Colored computer simulation showing the temperature map of cosmic gas.

Looking Back Further Than Ever Before

Prof. Barkana explains: “NASA’s new James Webb space telescope discovered recently distant galaxies whose light we receive from early galaxies, around 300 million years after the Big Bang. Our new research studies an even earlier and more mysterious era: the cosmic dark ages, only 100 million years after the Big Bang. Computer simulations predict that dark matter throughout the Universe was forming dense clumps, which would later help form the first stars and galaxies. The predicted size of these nuggets depends on, and thus can help illuminate, the unknown properties of dark matter, but they cannot be seen directly. However, these dark matter clumps pulled in hydrogen gas and caused it to emit stronger radio waves. We predict that the cumulative effect of all this can be detected with radio antennas that measure the average radio intensity on the sky.”

This radio signal from the cosmic dark ages should be relatively weak, but if the observational challenges can be overcome, it will open new avenues for testing the nature of dark matter. When the first stars formed a short time later, in the period known as cosmic dawn, their starlight is predicted to have strongly amplified the radio wave signal. The signal from this later era should be easier to observe, and this can be done using telescopes on Earth, but the radio measurements will be more challenging to interpret, given the influence of star formation with all of its complexity. In this case, though, a great deal of complementary information is potentially available from large radio telescope arrays that will attempt to produce a complete map of the radio waves on the sky, looking for patterns of strong and weak emission that should also reveal the presence of the same dark matter clumps. Prof. Barkana is part of the largest such international collaboration, the Square Kilometre Array (SKA), which includes a massive array of 80,000 radio antennas currently being rolled out in Australia.

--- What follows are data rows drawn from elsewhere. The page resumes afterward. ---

-- ==== Sys2Proof/Machine/Core.lean ====
section
/-! DEFINITION. The machine behind the host's interface. -/

def Sys2Proof.core : Host.Core :=
  { State := Sys2Proof.Machine.State, Fault := Sys2Proof.Machine.Fault,
    Refusal := Sys2Proof.Machine.Refusal, step := Sys2Proof.Machine.step,
    reset := Sys2Proof.Machine.State.reset }
end

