-- ==== Sys2Proof/Safety.lean ====
section
/-! DEFINITION. The terms in which the statements of Certificates/ speak: when a command may be taken, what an
answered port controller holds, what a list of events leaves in the queues, what a boundary leaves, and the
laws that the manual says hold at all times. -/

namespace Sys2Proof.Safety

open Sys2Proof Sys2Proof.Machine

/-! ### Taking a command -/

/-- Port n may have command c taken now: no reset lasts (R170), and the holder is not PENDING with another
command (R154, R155). -/
def Free (n : Port) (c : Instr) (s : State) : Prop :=
  s.resetting = none ∧ ((s.port n).holder = .pending → (s.port n).inExec = some c)

/-- Port n is ATTACHED. -/
def Attached (n : Port) (s : State) : Prop := (s.port n).session = .attached

/-- Port n is an ATTACHED CONTROL port. -/
def Control (n : Port) (s : State) : Prop := Attached n s ∧ (s.port n).role = .control

/-- A port controller whose command has been answered (R153, R154, R163): the answer is READY with the
command's tag. When the command's frame had been put into PENDING before, the overrun flag, the pending tag
and the timer stay as they are; else the frame is taken with the command, so the flag is cleared, the tag
recorded and the session timer of an ATTACHED port restarted. -/
def answeredPort (p : PortCtl) (tag : Byte) (st : Status) (payload : List Byte) : PortCtl :=
  if p.holder = .pending then { p with holder := .ready ⟨st, tag, payload⟩, inExec := none }
  else { p with
    holder := .ready ⟨st, tag, payload⟩, inExec := none, overrun := false, pendingTag := tag,
    timer := if p.session = .attached then timerFor p.timeout else p.timer }

/-- The state s with port n answered and nothing else changed. -/
def answered (n : Port) (tag : Byte) (st : Status) (payload : List Byte) (s : State) : State :=
  { s with hpc := put s.hpc n (answeredPort (s.port n) tag st payload) }

/-- Port n of t is port n of s answered, and the other port controllers are those of s. -/
def Answers (n : Port) (tag : Byte) (st : Status) (payload : List Byte) (s t : State) : Prop :=
  t.hpc = put s.hpc n (answeredPort (s.port n) tag st payload)

/-! ### The bytes of fields and records (R172, R174, R175, R177, R178) -/

/-- A field of two bytes, most significant byte first (R174). -/
def twoBytes (v : BitVec 16) : List Byte := [v.extractLsb' 8 8, v.extractLsb' 0 8]

/-- A field of three bytes, most significant byte first (R174). -/
def threeBytes (v : BitVec 24) : List Byte := [v.extractLsb' 16 8, v.extractLsb' 8 8, v.extractLsb' 0 8]

/-- A field of four bytes, most significant byte first (R174). -/
def fourBytes (v : BitVec 32) : List Byte :=
  [v.extractLsb' 24 8, v.extractLsb' 16 8, v.extractLsb' 8 8, v.extractLsb' 0 8]

/-- Table 10-7: the statuses in the order of their values, from 00H to 1AH. -/
def statusTable : List Status :=
  [.ok, .badFrame, .unknownCommand, .badLength, .badArgument, .notAttached, .already, .role, .notOwner,
    .notFound, .noEntry, .noCapacity, .inputMode, .inUse, .busyState, .stagedConflict, .queueFull, .portLimit,
    .duplicate, .inFlight, .notVoter, .notMember, .notOrphan, .pinMode, .tripState, .badAck, .pending]

/-- The value of a status (Table 10-7). -/
def statusByte (st : Status) : Byte := BitVec.ofNat 8 (statusTable.idxOf st)

/-- Table 10-8: the values of the event codes. -/
def eventTable : List (Byte × EventCode) :=
  [(0x01, .watchAlarmHigh), (0x02, .watchAlarmLow), (0x03, .watchClear), (0x10, .subEnded),
    (0x11, .subOrphaned), (0x12, .subAdopted), (0x20, .tripAsserted), (0x21, .tripReleased),
    (0x30, .seqStarted), (0x31, .seqStopped), (0x38, .syncEarly), (0x39, .syncLost), (0x3A, .syncRegained),
    (0x40, .refFault), (0x41, .refRecovered), (0x42, .portDetached), (0x50, .spotExpired), (0x7F, .eventsLost)]

/-- The value of an event code (Table 10-8). -/
def eventByte (c : EventCode) : Byte := ((eventTable.find? fun x => decide (x.2 = c)).map Prod.fst).getD 0

/-- The sixteen bytes of a sample record by Table 10-6. -/
def sampleRow (r : SampleRecord) : List Byte :=
  let kind : BitVec 2 := match r.kind with
    | .sub => 0
    | .spot => 1
    | .empty => 2
  let watch : BitVec 3 := match r.watch with
    | none => 0
    | some .normal => 0
    | some .highPending => 1
    | some .highAlarm => 2
    | some .lowPending => 3
    | some .lowAlarm => 4
  let raw : BitVec 12 := r.raw.getD 0
  let bit (b : Bool) : BitVec 1 := BitVec.ofBool b
  [kind ++ bit r.frame.isSome ++ bit r.value.isSome ++ bit r.raw.isSome ++ bit r.watch.isSome ++ 0#2, r.ident]
    ++ twoBytes r.sequence ++ threeBytes (r.frame.getD 0) ++ threeBytes (r.value.getD 0)
    ++ [0#1 ++ watch ++ raw.extractLsb' 8 4, raw.extractLsb' 0 8, BitVec.ofNat 8 r.folded, r.generation,
      BitVec.ofNat 8 r.lost,
      0#2 ++ bit r.flags.refFault ++ bit r.flags.noData ++ bit r.flags.missed ++ bit r.flags.railHigh
        ++ bit r.flags.railLow ++ bit r.flags.clipped]

/-- The eight bytes of an event record (R178): the count byte is 0 for every code but EVENTS_LOST. -/
def eventRow (e : EventEntry) : List Byte :=
  [eventByte e.code, e.subject] ++ threeBytes e.frame ++ twoBytes e.detail
    ++ [if e.code = .eventsLost then BitVec.ofNat 8 e.count else 0]

/-- The sixteen bytes of a parameter set (R175); an absent set, and every absent part of one, is 0 (R174). -/
def paramRow (p : Option Params) : List Byte :=
  match p with
  | none => List.replicate 16 0
  | some p => [BitVec.ofNat 8 p.input.val, BitVec.ofNat 8 p.period.val, BitVec.ofNat 8 p.phase,
      BitVec.ofNat 8 p.average.count, BitVec.ofNat 8 p.profile.val] ++
    match p.watch with
    | none => List.replicate 11 0
    | some w => [match w.trip with
          | none => 1
          | some _ => 3]
        ++ threeBytes w.low ++ threeBytes w.high ++ twoBytes w.hysteresis
        ++ [BitVec.ofNat 8 w.debounce, match w.trip with
          | none => 0
          | some l => BitVec.ofNat 8 l.val]

/-- Table 10-3 and the encodings of ports and sets of ports (R174). -/
def FieldValues : Prop :=
  [SubState.free, .staged, .active, .closing].map SubState.value = [0, 1, 2, 3] ∧
  [SeqState.stopped, .starting, .running, .halting].map SeqState.value = [0, 1, 2, 3] ∧
  [SyncSource.internal, .external].map SyncSource.value = [0, 1] ∧
  [SyncState.off, .waiting, .locked, .fallback].map SyncState.value = [0, 1, 2, 3] ∧
  [PowerState.off, .warming, .ready, .busy].map PowerState.value = [0, 1, 2, 3] ∧
  [RefFlag.ok, .fault].map RefFlag.value = [0, 1] ∧
  [InputMode.analog, .off, .trip].map InputMode.value = [0, 1, 2] ∧
  [Polarity.activeHigh, .activeLow].map Polarity.value = [0, 1] ∧
  [LineState.disarmed, .armed, .tripped].map LineState.value = [0, 1, 2] ∧
  [Role.monitor, .control].map Role.value = [0, 1] ∧
  [SessionState.detached, .attached].map SessionState.value = [0, 1] ∧
  [ResetCause.none, .powerOn, .resetPin].map ResetCause.value = [0, 1, 2] ∧
  (portOptByte none = 0xFF ∧ ∀ n : Port, portOptByte (some n) = BitVec.ofNat 8 n.val) ∧
  ∀ ps : PortSet, ps.value = 0#5 ++ BitVec.ofBool ps.p2 ++ BitVec.ofBool ps.p1 ++ BitVec.ofBool ps.p0

/-! ### Events (R140 to R142, R144) -/

/-- All ports as an audience. -/
def everyPort : PortSet := ⟨true, true, true⟩

/-- An event with its audience. -/
structure Announced where
  audience : PortSet
  code : EventCode
  subject : Byte
  detail : BitVec 16
  deriving DecidableEq, Repr

/-- The entry that an event offers, with FN as it stands (R140). -/
def Announced.entry (a : Announced) (fn : FrameNo) : EventEntry :=
  { code := a.code, subject := a.subject, frame := fn, detail := a.detail }

/-- Does the event reach port m: is m in the audience, ATTACHED, and the class enabled (R141)? -/
def reaches (s : State) (m : Port) (a : Announced) : Bool :=
  a.audience.has m && attached s m && (s.port m).mask.lets a.code

/-- The event queue of port m after these events, in this order, all with frame number fn (R142). -/
def eventsAfter (fn : FrameNo) (l : List Announced) (s : State) (m : Port) : List EventEntry :=
  (l.filter (reaches s m)).foldl (fun q a => offerEntry (a.entry fn) q) (s.queues m).events

/-- The delivery state of port m after these events: its event queue, and ATTNm judged again when one of them
reached it (R144). -/
def queuesAfter (fn : FrameNo) (l : List Announced) (s : State) (m : Port) : PortQueues :=
  let q := { s.queues m with events := eventsAfter fn l s m }
  if l.any (reaches s m) = true then { q with attn := attnCondition (s.port m) q } else q

/-- The state s after these events, and nothing else changed. -/
def afterEvents (l : List Announced) (s : State) : State :=
  { s with dlv := { s.dlv with queues := tabulate (queuesAfter s.seq.fn l s) } }

/-- The last event offered to every ATTACHED port with the class enabled is this one, to all attached
ports. -/
def LastEvent (fn : FrameNo) (a : Announced) (s t : State) : Prop :=
  ∀ m : Port, reaches s m a = true →
    ∃ q : List EventEntry, (t.queues m).events = offerEntry (a.entry fn) q

/-- The event has been offered to every port that it reaches, other events before and after it. -/
def Offered (fn : FrameNo) (a : Announced) (s t : State) : Prop :=
  ∀ m : Port, reaches s m a = true →
    ∃ (before after : List EventEntry),
      (t.queues m).events =
        after.foldl (fun q e => offerEntry e q)
          (offerEntry (a.entry fn) (before.foldl (fun q e => offerEntry e q) (s.queues m).events))
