-- ==== Sys2Proof/Laws/State.lean ====
section
/-! SUPPORT. What every update of the state does to every field, and to every entry that an accessor reads of a
block that the update leaves alone: one lemma each, true by `rfl`, so that no later proof unfolds an update. -/

namespace Sys2Proof.Machine

/-! ### Updates of one block -/

section
variable (s : State) (x : Isel)
@[simp] theorem State.withIsel_isel : (s.withIsel x).isel = x := rfl
@[simp] theorem State.withIsel_conv : (s.withIsel x).conv = s.conv := rfl
@[simp] theorem State.withIsel_seq : (s.withIsel x).seq = s.seq := rfl
@[simp] theorem State.withIsel_subt : (s.withIsel x).subt = s.subt := rfl
@[simp] theorem State.withIsel_asu : (s.withIsel x).asu = s.asu := rfl
@[simp] theorem State.withIsel_wtu : (s.withIsel x).wtu = s.wtu := rfl
@[simp] theorem State.withIsel_tripc : (s.withIsel x).tripc = s.tripc := rfl
@[simp] theorem State.withIsel_dlv : (s.withIsel x).dlv = s.dlv := rfl
@[simp] theorem State.withIsel_hpc : (s.withIsel x).hpc = s.hpc := rfl
@[simp] theorem State.withIsel_resetting : (s.withIsel x).resetting = s.resetting := rfl
@[simp] theorem State.withIsel_freeCount : (s.withIsel x).freeCount = s.freeCount := rfl
@[simp] theorem State.withIsel_pending : (s.withIsel x).pending = s.pending := rfl
@[simp] theorem State.withIsel_record (i : SubId) : (s.withIsel x).record i = s.record i := rfl
@[simp] theorem State.withIsel_window (i : SubId) : (s.withIsel x).window i = s.window i := rfl
@[simp] theorem State.withIsel_profile (p : ProfileNo) : (s.withIsel x).profile p = s.profile p := rfl
@[simp] theorem State.withIsel_watch (i : SubId) : (s.withIsel x).watch i = s.watch i := rfl
@[simp] theorem State.withIsel_alarms (t : LineNo) : (s.withIsel x).alarms t = s.alarms t := rfl
@[simp] theorem State.withIsel_line (t : LineNo) : (s.withIsel x).line t = s.line t := rfl
@[simp] theorem State.withIsel_queues (n : Port) : (s.withIsel x).queues n = s.queues n := rfl
@[simp] theorem State.withIsel_port (n : Port) : (s.withIsel x).port n = s.port n := rfl
end

section
variable (s : State) (x : Conv)
@[simp] theorem State.withConv_isel : (s.withConv x).isel = s.isel := rfl
@[simp] theorem State.withConv_conv : (s.withConv x).conv = x := rfl
@[simp] theorem State.withConv_seq : (s.withConv x).seq = s.seq := rfl
@[simp] theorem State.withConv_subt : (s.withConv x).subt = s.subt := rfl
@[simp] theorem State.withConv_asu : (s.withConv x).asu = s.asu := rfl
@[simp] theorem State.withConv_wtu : (s.withConv x).wtu = s.wtu := rfl
@[simp] theorem State.withConv_tripc : (s.withConv x).tripc = s.tripc := rfl
@[simp] theorem State.withConv_dlv : (s.withConv x).dlv = s.dlv := rfl
@[simp] theorem State.withConv_hpc : (s.withConv x).hpc = s.hpc := rfl
@[simp] theorem State.withConv_resetting : (s.withConv x).resetting = s.resetting := rfl
@[simp] theorem State.withConv_freeCount : (s.withConv x).freeCount = s.freeCount := rfl
@[simp] theorem State.withConv_pending : (s.withConv x).pending = s.pending := rfl
@[simp] theorem State.withConv_input (k : InputNo) : (s.withConv x).input k = s.input k := rfl
@[simp] theorem State.withConv_record (i : SubId) : (s.withConv x).record i = s.record i := rfl
@[simp] theorem State.withConv_window (i : SubId) : (s.withConv x).window i = s.window i := rfl
@[simp] theorem State.withConv_profile (p : ProfileNo) : (s.withConv x).profile p = s.profile p := rfl
@[simp] theorem State.withConv_watch (i : SubId) : (s.withConv x).watch i = s.watch i := rfl
@[simp] theorem State.withConv_alarms (t : LineNo) : (s.withConv x).alarms t = s.alarms t := rfl
@[simp] theorem State.withConv_line (t : LineNo) : (s.withConv x).line t = s.line t := rfl
@[simp] theorem State.withConv_queues (n : Port) : (s.withConv x).queues n = s.queues n := rfl
@[simp] theorem State.withConv_port (n : Port) : (s.withConv x).port n = s.port n := rfl
end

section
variable (s : State) (x : Seq)
@[simp] theorem State.withSeq_isel : (s.withSeq x).isel = s.isel := rfl
@[simp] theorem State.withSeq_conv : (s.withSeq x).conv = s.conv := rfl
@[simp] theorem State.withSeq_seq : (s.withSeq x).seq = x := rfl
@[simp] theorem State.withSeq_subt : (s.withSeq x).subt = s.subt := rfl
@[simp] theorem State.withSeq_asu : (s.withSeq x).asu = s.asu := rfl
@[simp] theorem State.withSeq_wtu : (s.withSeq x).wtu = s.wtu := rfl
@[simp] theorem State.withSeq_tripc : (s.withSeq x).tripc = s.tripc := rfl
@[simp] theorem State.withSeq_dlv : (s.withSeq x).dlv = s.dlv := rfl
@[simp] theorem State.withSeq_hpc : (s.withSeq x).hpc = s.hpc := rfl
@[simp] theorem State.withSeq_resetting : (s.withSeq x).resetting = s.resetting := rfl
@[simp] theorem State.withSeq_freeCount : (s.withSeq x).freeCount = s.freeCount := rfl
@[simp] theorem State.withSeq_pending : (s.withSeq x).pending = s.pending := rfl
@[simp] theorem State.withSeq_input (k : InputNo) : (s.withSeq x).input k = s.input k := rfl
@[simp] theorem State.withSeq_record (i : SubId) : (s.withSeq x).record i = s.record i := rfl
@[simp] theorem State.withSeq_window (i : SubId) : (s.withSeq x).window i = s.window i := rfl
@[simp] theorem State.withSeq_profile (p : ProfileNo) : (s.withSeq x).profile p = s.profile p := rfl
@[simp] theorem State.withSeq_watch (i : SubId) : (s.withSeq x).watch i = s.watch i := rfl
@[simp] theorem State.withSeq_alarms (t : LineNo) : (s.withSeq x).alarms t = s.alarms t := rfl
@[simp] theorem State.withSeq_line (t : LineNo) : (s.withSeq x).line t = s.line t := rfl
@[simp] theorem State.withSeq_queues (n : Port) : (s.withSeq x).queues n = s.queues n := rfl
@[simp] theorem State.withSeq_port (n : Port) : (s.withSeq x).port n = s.port n := rfl
end

section
variable (s : State) (x : Subt)
@[simp] theorem State.withSubt_isel : (s.withSubt x).isel = s.isel := rfl
@[simp] theorem State.withSubt_conv : (s.withSubt x).conv = s.conv := rfl
@[simp] theorem State.withSubt_seq : (s.withSubt x).seq = s.seq := rfl
@[simp] theorem State.withSubt_subt : (s.withSubt x).subt = x := rfl
@[simp] theorem State.withSubt_asu : (s.withSubt x).asu = s.asu := rfl
@[simp] theorem State.withSubt_wtu : (s.withSubt x).wtu = s.wtu := rfl
@[simp] theorem State.withSubt_tripc : (s.withSubt x).tripc = s.tripc := rfl
@[simp] theorem State.withSubt_dlv : (s.withSubt x).dlv = s.dlv := rfl
@[simp] theorem State.withSubt_hpc : (s.withSubt x).hpc = s.hpc := rfl
@[simp] theorem State.withSubt_resetting : (s.withSubt x).resetting = s.resetting := rfl
@[simp] theorem State.withSubt_freeCount : (s.withSubt x).freeCount = s.freeCount := rfl
@[simp] theorem State.withSubt_pending : (s.withSubt x).pending = s.pending := rfl
@[simp] theorem State.withSubt_input (k : InputNo) : (s.withSubt x).input k = s.input k := rfl
@[simp] theorem State.withSubt_window (i : SubId) : (s.withSubt x).window i = s.window i := rfl
@[simp] theorem State.withSubt_profile (p : ProfileNo) : (s.withSubt x).profile p = s.profile p := rfl
@[simp] theorem State.withSubt_watch (i : SubId) : (s.withSubt x).watch i = s.watch i := rfl
@[simp] theorem State.withSubt_alarms (t : LineNo) : (s.withSubt x).alarms t = s.alarms t := rfl
@[simp] theorem State.withSubt_line (t : LineNo) : (s.withSubt x).line t = s.line t := rfl
@[simp] theorem State.withSubt_queues (n : Port) : (s.withSubt x).queues n = s.queues n := rfl
@[simp] theorem State.withSubt_port (n : Port) : (s.withSubt x).port n = s.port n := rfl
end
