/-- A discarded frame sets the overrun flag and does nothing else (R155). -/
theorem discardFrame_eq (n : Port) (s : State) :
    discardFrame n s = withPort n { s.port n with overrun := true } s := rfl

/-- While a reset lasts a host command does nothing (R170). -/
theorem hostCommand_in_reset {n : Port} {tag : Byte} {c : Instr} {block : State → Reply × State}
    {s : State} (h : s.resetting ≠ none) : hostCommand n tag c block s = .next s := by
  cases hr : s.resetting with
  | none => exact absurd hr h
  | some k => simp [hostCommand, unlessReset, hr]

/-- The state in which a block takes a command: the frame has been taken, when none had put the command into
PENDING before, and the command is in execution. -/
def opened (n : Port) (tag : Byte) (c : Instr) (s : State) : State :=
  if (s.port n).holder = .pending then s else openCommand n tag (some c) (restartTimer n s)

/-- A command that may be taken and that fails a check of R157 is answered with that status, and no block is
told; one that passes is answered with what its block answers. -/
theorem hostCommand_taken {n : Port} {tag : Byte} {c : Instr} {block : State → Reply × State} {s : State}
    (h : Free n c s) :
    hostCommand n tag c block s = .next (match portCheck n c (opened n tag c s) with
      | some st => respond n tag (Reply.refuse st) (opened n tag c s)
      | none =>
        respond n tag (block (opened n tag c s)).1 (block (opened n tag c s)).2) := by
  obtain ⟨hr, hp⟩ := h
  have hnot : ¬ ((s.port n).holder = .pending ∧ (s.port n).inExec ≠ some c) :=
    fun ⟨a, b⟩ => b (hp a)
  have hup : ¬ s.resetting.isSome = true := by rw [hr]; decide
  have ht : takeCommand n tag c block s = _ := if_neg hnot
  exact congrArg Host.Outcome.next ((if_neg hup).trans ht)

theorem withPort_port (n m : Port) (p : PortCtl) (s : State) :
    (withPort n p s).port m = if m = n then p else s.port m := put_getElem _ _ _ _

theorem withPort_withPort (n : Port) (p q : PortCtl) (s : State) :
    withPort n q (withPort n p s) = withPort n q s := by simp [withPort]

/-- The controller of port n once a command has been opened on it (R153, R163). -/
def openedPort (tag : Byte) (c : Instr) (p : PortCtl) : PortCtl :=
  if p.holder = .pending then p
  else { restartedPort p with overrun := false, holder := .pending, pendingTag := tag, inExec := some c }

/-- Opening a command changes its own port controller alone. -/
theorem opened_eq (n : Port) (tag : Byte) (c : Instr) (s : State) :
    opened n tag c s = withPort n (openedPort tag c (s.port n)) s := by
  by_cases h : (s.port n).holder = .pending
  · simp only [opened, openedPort, if_pos h]; exact (State.setPort_self n s).symm
  · simp only [opened, openedPort, if_neg h, openCommand_eq, restartTimer_eq, withPort_withPort,
      withPort_port, if_true]

/-- A port opened and then answered is the port answered. -/
theorem openedPort_answered (tag : Byte) (c : Instr) (st : Status) (l : List Byte) (p : PortCtl) :
    { openedPort tag c p with holder := .ready ⟨st, tag, l⟩, inExec := none } = answeredPort p tag st l := by
  by_cases h : p.holder = .pending
  · simp [openedPort, answeredPort, h]
  · by_cases ha : p.session = .attached <;> simp [openedPort, answeredPort, h, restartedPort, ha, timerFor]

theorem openedPort_session (tag : Byte) (c : Instr) (p : PortCtl) :
    (openedPort tag c p).session = p.session := by
  simp only [openedPort, restartedPort]; split <;> (try split) <;> rfl

theorem openedPort_role (tag : Byte) (c : Instr) (p : PortCtl) :
    (openedPort tag c p).role = p.role := by
  simp only [openedPort, restartedPort]; split <;> (try split) <;> rfl

/-- A block that leaves the port controllers as they stood when it took the command: its state, with port n
answered. -/
theorem respond_of_hpc {n : Port} {tag : Byte} {c : Instr} {s t : State} (r : Reply)
    (h : t.hpc = (opened n tag c s).hpc) :
    respond n tag r t =
      { t with hpc := put s.hpc n (answeredPort (s.port n) tag r.status r.payload) } := by
  rw [respond_eq, opened_eq] at *
  have hp : t.port n = openedPort tag c (s.port n) := by
    simp [State.port, h, withPort]
  rw [withPort, hp, openedPort_answered, h]
  simp [withPort]

/-- A command whose block changes nothing is answered, and nothing else changes. -/
theorem respond_opened (n : Port) (tag : Byte) (c : Instr) (r : Reply) (s : State) :
    respond n tag r (opened n tag c s) = answered n tag r.status r.payload s := by
  rw [respond_of_hpc r rfl, opened_eq]
  rfl

/-- The checks of R157 see the port as it stands before the frame is taken. -/
theorem portCheck_opened (n : Port) (tag : Byte) (c : Instr) (s : State) :
    portCheck n c (opened n tag c s) = portCheck n c s := by
  simp only [portCheck, opened_eq, withPort_port, if_true, openedPort_session, openedPort_role]

/-- A command that fails a check of R157. -/
theorem hostCommand_refused {n : Port} {tag : Byte} {c : Instr} {block : State → Reply × State}
    {s : State} {st : Status} (h : Free n c s) (hc : portCheck n c s = some st) :
    hostCommand n tag c block s = .next (answered n tag st [] s) := by
  rw [hostCommand_taken h, portCheck_opened, hc]
  exact congrArg _ (respond_opened n tag c (Reply.refuse st) s)

/-- A command that passes the checks and whose block changes nothing. -/
theorem hostCommand_kept {n : Port} {tag : Byte} {c : Instr} {block : State → Reply × State}
    {s : State} {r : Reply} (h : Free n c s) (hc : portCheck n c s = none)
    (hb : block (opened n tag c s) = (r, opened n tag c s)) :
    hostCommand n tag c block s = .next (answered n tag r.status r.payload s) := by
  rw [hostCommand_taken h, portCheck_opened, hc, hb]
  exact congrArg _ (respond_opened n tag c r s)

/-- A command that passes the checks and whose block leaves the port controllers alone. -/
theorem hostCommand_ran {n : Port} {tag : Byte} {c : Instr} {block : State → Reply × State}
    {s t : State} {r : Reply} (h : Free n c s) (hc : portCheck n c s = none)
    (hb : block (opened n tag c s) = (r, t)) (ht : t.hpc = (opened n tag c s).hpc) :
    hostCommand n tag c block s =
      .next { t with hpc := put s.hpc n (answeredPort (s.port n) tag r.status r.payload) } := by
  rw [hostCommand_taken h, portCheck_opened, hc, hb]
  exact congrArg _ (respond_of_hpc r ht)

end Sys2Proof.Machine
end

From Cosmic Dawn to Radio Maps

The researchers assess that the findings may be very significant for the scientific understanding of dark matter. In the present Universe, dark matter has had billions of years to interact with stars and galaxies, making it more difficult to decode its properties. In contrast, the pristine conditions in the early Universe offer a potentially perfect laboratory for astrophysicists.

Opening a New Window

Prof. Barkana concludes: “Just as old radio stations are being replaced with newer technology that brings forth websites and podcasts, astronomers are expanding the reach of radio astronomy. When scientists open a new observational window, surprising discoveries usually result. The holy grail of physics is to discover the properties of dark matter, the mysterious substance that we know constitutes most of the matter in the Universe, yet we do not know much about its nature and properties. Understandably, astronomers are eager to start tuning into the cosmic radio channels of the early Universe.”